Aspen Technology, Inc. (AspenTech) (NASDAQ: AZPN), a global leader in asset optimization software, today announced financial results for its third-quarter of fiscal year 2022, ended March 31, 2022.

“AspenTech delivered strong third quarter results driven by a notable improvement in customer spending and continued execution by our team. We believe the growing importance of operational efficiency and sustainability across capital intensive industries will support our ability to return to consistent double-digit growth over time,” said Antonio Pietri, President and Chief Executive Officer of AspenTech.

Pietri continued, “We are also excited to be approaching the completion of our proposed transaction with Emerson with the shareholder meeting set for May 16th. We believe the innovation and expertise of OSI and Geological Simulation Software will enable the new AspenTech to deliver even greater transformative value to customers in a broader set of industries.”

Third Quarter and Fiscal Year 2022 Recent Business Highlights

  • Annual spend, which the company defines as the annualized value of all term license and maintenance contracts at the end of the quarter, was $655 million at the end of the third quarter of fiscal 2022, which increased 7.4% compared to the third quarter of fiscal 2021 and 2.4% sequentially.

Summary of Third Quarter Fiscal Year 2022 Financial Results

AspenTech’s total revenue of $187.8 million included:

  • License revenue, which represents the portion of a term license agreement allocated to the initial license, was $130.0 million in the third quarter of fiscal 2022, compared to $110.1 million in the third quarter of fiscal 2021.
  • Maintenance revenue, which represents the portion of the term license agreement related to ongoing support and the right to future product enhancements, was $50.0 million in the third quarter of fiscal 2022, compared to $45.9 million in the third quarter of fiscal 2021.
  • Services and other revenue was $7.7 million in the third quarter of fiscal 2022, compared to $6.7 million in the third quarter of fiscal 2021.

For the quarter ended March 31, 2022, AspenTech reported income from operations of $80.8 million, compared to income from operations of $68.9 million in the third quarter of fiscal 2021.

Net income was $75.1 million for the quarter ended March 31, 2022, leading to net income per share of $1.12, compared to net income per share of $0.91 in the same period last fiscal year.

Non-GAAP income from operations was $102.5 million for the third quarter of fiscal 2022, compared to non-GAAP income from operations of $80.9 million in the same period last fiscal year. Non-GAAP net income was $92.3 million, or $1.38 per share, for the third quarter of fiscal 2022, compared to non-GAAP net income of $72.0 million, or $1.05 per share, in the same period last fiscal year. These non-GAAP results add back the impact of stock-based compensation expense, amortization of intangibles and acquisition and integration planning related fees. A reconciliation of GAAP to non-GAAP results is presented in the financial tables included in this press release.

AspenTech had cash and cash equivalents of $285.2 million and total borrowings, net of debt issuance costs, of $279.4 million at March 31, 2022.
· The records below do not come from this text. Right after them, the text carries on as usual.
/-- R290: an emission and the removal of an entry come together, one for one; what neither resolves nor receives
emits nothing. -/
def Obligations.EmissionsMatchRemovals : Prop :=
  ∀ (i : Instr) (s t : State), exec i s = .next t →
    (effectOf i = .resolves ∨ effectOf i = .receives →
      t.cb.length + t.tbl.length = s.cb.length + s.tbl.length ∧ ∃ new, t.cb = s.cb ++ new) ∧
    (effectOf i ≠ .resolves → effectOf i ≠ .receives → t.cb = s.cb)

/-- R256, R6: a facade command emits exactly one frame on TX. So does a command-frame row, FRAME.C included, by the
model's choice (assumption logs 15 and 16). No other instruction emits a frame. -/
def Obligations.OneFramePerOutboundCommand : Prop :=
  ∀ (i : Instr) (s t : State), exec i s = .next t →
    (effectOf i = .writes ∨ effectOf i = .reads → ∃ frame, t.tx = s.tx ++ [frame]) ∧
    (effectOf i ≠ .writes → effectOf i ≠ .reads → t.tx = s.tx)

/-- R58, R120, R180, R258: the pure operations and the connect event change nothing but the value handed back. -/
def Obligations.PureOperationsChangeNoState : Prop :=
  ∀ (i : Instr) (s t : State), exec i s = .next t → effectOf i = .nothing → t = { s with ret := t.ret }

/-- R35 (b), R297: nothing reads the `issuedAt` of an entry in the table: every instruction, in two states equal up to
the times of their entries, has the same outcome up to the times of the entries, those of new entries included. -/
def Obligations.IssueTimesAreNeverRead : Prop :=
  ∀ (i : Instr) (s t : State), s.forgetTimes = t.forgetTimes → forgetTimes (exec i s) = forgetTimes (exec i t)
end

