/-- The decoder takes a reply frame or ack as its row, never as a chunk (R65). -/
theorem decodeInbound_encode {i : Instr} (hchannel : (encode i).channel = .inbound) (hwf : i.wellFormed = true) :
    decodeInbound (encode i).bytes = i := by
  simp [decodeInbound, decodeReply_encode hchannel hwf]

/-- A step of `feed` is read back (R21). -/
theorem decodeRxStep_encode {i : Instr} (hchannel : (encode i).channel = .rxStep) (r : List Byte) :
    decodeRxStep ((encode i).bytes ++ r) = .ok (i, r) := by
  cases i
  case rxStepAwaitPrefixA | rxStepAwaitPrefixB | rxStepAwaitIndex | rxStepAwaitDataType | rxStepAwaitPayload |
    rxStepAwaitSuffixA | rxStepAwaitSuffixB => rfl
  all_goals cases hchannel

@[simp] theorem orBadOperands_some {α : Type} (a : α) : orBadOperands (some a) = .ok a := rfl

/-- A well-formed call is read back, and what follows its last operand is left over (R100, assumption log 2). -/
theorem decodeCall_encode {i : Instr} (hchannel : (encode i).channel = .call) (hwf : i.wellFormed = true)
    (r : List Byte) : decodeCall ((encode i).bytes ++ r) = .ok (i, r) := by
  cases i
  case opDecode16 | opFeed | opRxByte | opDiscardAll | opStop | opSetLED | opOnConnect | opOnDisconnect | opReset =>
    rfl
  case opEncode | opRxChunk | opDecode | opSendWrite =>
    simp [encode, decodeCall, getBytes_putBytes hwf]
  case opSendRead =>
    obtain ⟨hbytes, hcallback⟩ := by simpa [Instr.wellFormed] using hwf
    simp [encode, decodeCall, getBytes_putBytes hbytes, getHandle_putHandle hcallback]
  case opSplit16 | opSetMotor | opMoveForward | opMoveBackward | opTurnLeft | opTurnRight =>
    simp [encode, decodeCall, getInt_putInt hwf]
  case opSetMotors | opPlayTone =>
    obtain ⟨hfirst, hsecond⟩ := by simpa [Instr.wellFormed] using hwf
    simp [encode, decodeCall, getInt_putInt hfirst, getInt_putInt hsecond]
  case opIntValue | opFloatValue | opTextValue | opResolve =>
    simp [encode, decodeCall, getValue_putValue hwf]
  case opAllocate | opReadUltrasonic | opReadLightness | opReadLineFollower =>
    simp [encode, decodeCall, getHandle_putHandle hwf]
  case opIsExpired => simp [encode, decodeCall, getEntry_putEntry hwf]
  all_goals cases hchannel

/-- Nothing is left over of an encoding (assumption log 2). -/
@[simp] theorem finish_nil (i : Instr) : finish (i, []) = .ok i := rfl

/-- Settles O1: each channel's decoder reads the instruction back with nothing left over. -/
theorem decodeEncodeRoundTrip : Obligations.DecodeEncodeRoundTrip := by
  intro i hwf
  cases hchannel : (encode i).channel with
  | call =>
    have hdecode : decodeCall (encode i).bytes = .ok (i, []) := by simpa using decodeCall_encode hchannel hwf []
    simp [decode, hchannel, hdecode, Except.bind]
  | command =>
    have hdecode : decodeCommand (encode i).bytes = .ok (i, []) := by simpa using decodeCommand_encode hchannel hwf []
    simp [decode, hchannel, hdecode, Except.bind]
  | inbound => simp [decode, hchannel, decodeInbound_encode hchannel hwf]
  | rxStep =>
    have hdecode : decodeRxStep (encode i).bytes = .ok (i, []) := by simpa using decodeRxStep_encode hchannel []
    simp [decode, hchannel, hdecode, Except.bind]

end Sys2Proof.Proofs
end

section
/-! Whatever decodes is well-formed. `Answers x P` says that the operand reader `x` answers nothing but what has `P`;
each operand form answers operands that fit their field, and the rule for a read followed by more reads carries that to
the instruction built from them. -/
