-- ==== Sys2Proof/Machine/Step.lean ====
section
/-! DEFINITION. One step of the machine: the agent that moves, and what it does. -/

namespace Sys2Proof.Machine

/-- ENGINE's step on the pending word `w`: the dispatch of 30_encoding.md R85, as one atomic transition
(10_state.md R21). -/
def engineStep (w : Word) (s : State) : Host.Outcome State Fault Refusal :=
  match decodeCommand w with
  | .ok i => exec i s
  | .error _ => .next s.badCommand

/-- HOST's step: the transaction `t` is sent and the program `rest` is left (43_host_transactions.md
R190). A tuple that encodes no transaction is refused (log entry 6). -/
def hostStep (t : BusTuple) (rest : List HostOp) (s : State) : Host.Outcome State Fault Refusal :=
  match decodeBus t with
  | .ok i => exec i { s with host := rest }
  | .error _ => .refused (.notATransaction t)

/-- One step. A state with a recorded model fault is quiescent and stops with that fault
(60_exceptions.md R213, log entry 2). Where neither agent is enabled the block is idle and nothing
changes (60_exceptions.md R227, log entry 5). -/
def step (s : State) : Host.Outcome State Fault Refusal :=
  match s.faults with
  | k :: _ => .fault k
  | [] =>
    match s.mover, s.pending, s.nextTransaction with
    | some .engine, some w, _ => engineStep w s.takeTurn
    | some .host, _, some (t, rest) => hostStep t rest s.takeTurn
    | _, _, _ => .next s

/-- The state in which the very next step is ENGINE's, on the command word with the low `nbits` bits of
`w`: the host has just issued it (43_host_transactions.md R193), no fault is recorded, and the schedule
names ENGINE (log entry 8). -/
def State.withFetchWord (s : State) (nbits w : Nat) : State :=
  { s.issue (BitVec.ofNat 64 (w % 2 ^ nbits)) with faults := [], schedule := .engine :: s.schedule }

end Sys2Proof.Machine
end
During the third quarter, the company generated $81.1 million in cash flow from operations and $89.2 million in free cash flow. Free cash flow is calculated as net cash provided by operating activities adjusted for the net impact of: purchases of property, equipment and leasehold improvements; payments for capitalized computer software development costs, and other nonrecurring items, such as acquisition and integration planning related payments.

Business Outlook

Based on information as of today, April 27, 2022, AspenTech is issuing the following guidance for fiscal year 2022:

  • Annual spend growth of 7-8% year-over-year
  • Free cash flow of at least $285 million
  • Total bookings of $814 to $840 million
  • Total revenue of $737 to $754 million
  • GAAP total expense of $410 to $415 million
  • Non-GAAP total expense of $333 to $338 million
  • GAAP operating income of $327 to $339 million
  • Non-GAAP operating income of $404 to $416 million
  • GAAP net income of $299 to $310 million
  • Non-GAAP net income of $360 to $371 million
  • GAAP net income per share of $4.43 to $4.59
  • Non-GAAP net income per share of $5.33 to $5.50

The above guidance does not give effect to the proposed transaction with Emerson, which, if completed, is expected to close during the fourth quarter of fiscal 2022, ending June 30, 2022. These statements are forward-looking and actual results may differ materially. Refer to the Forward-Looking Statements safe harbor below for information on the factors that could cause AspenTech’s actual results to differ materially from these forward-looking statements.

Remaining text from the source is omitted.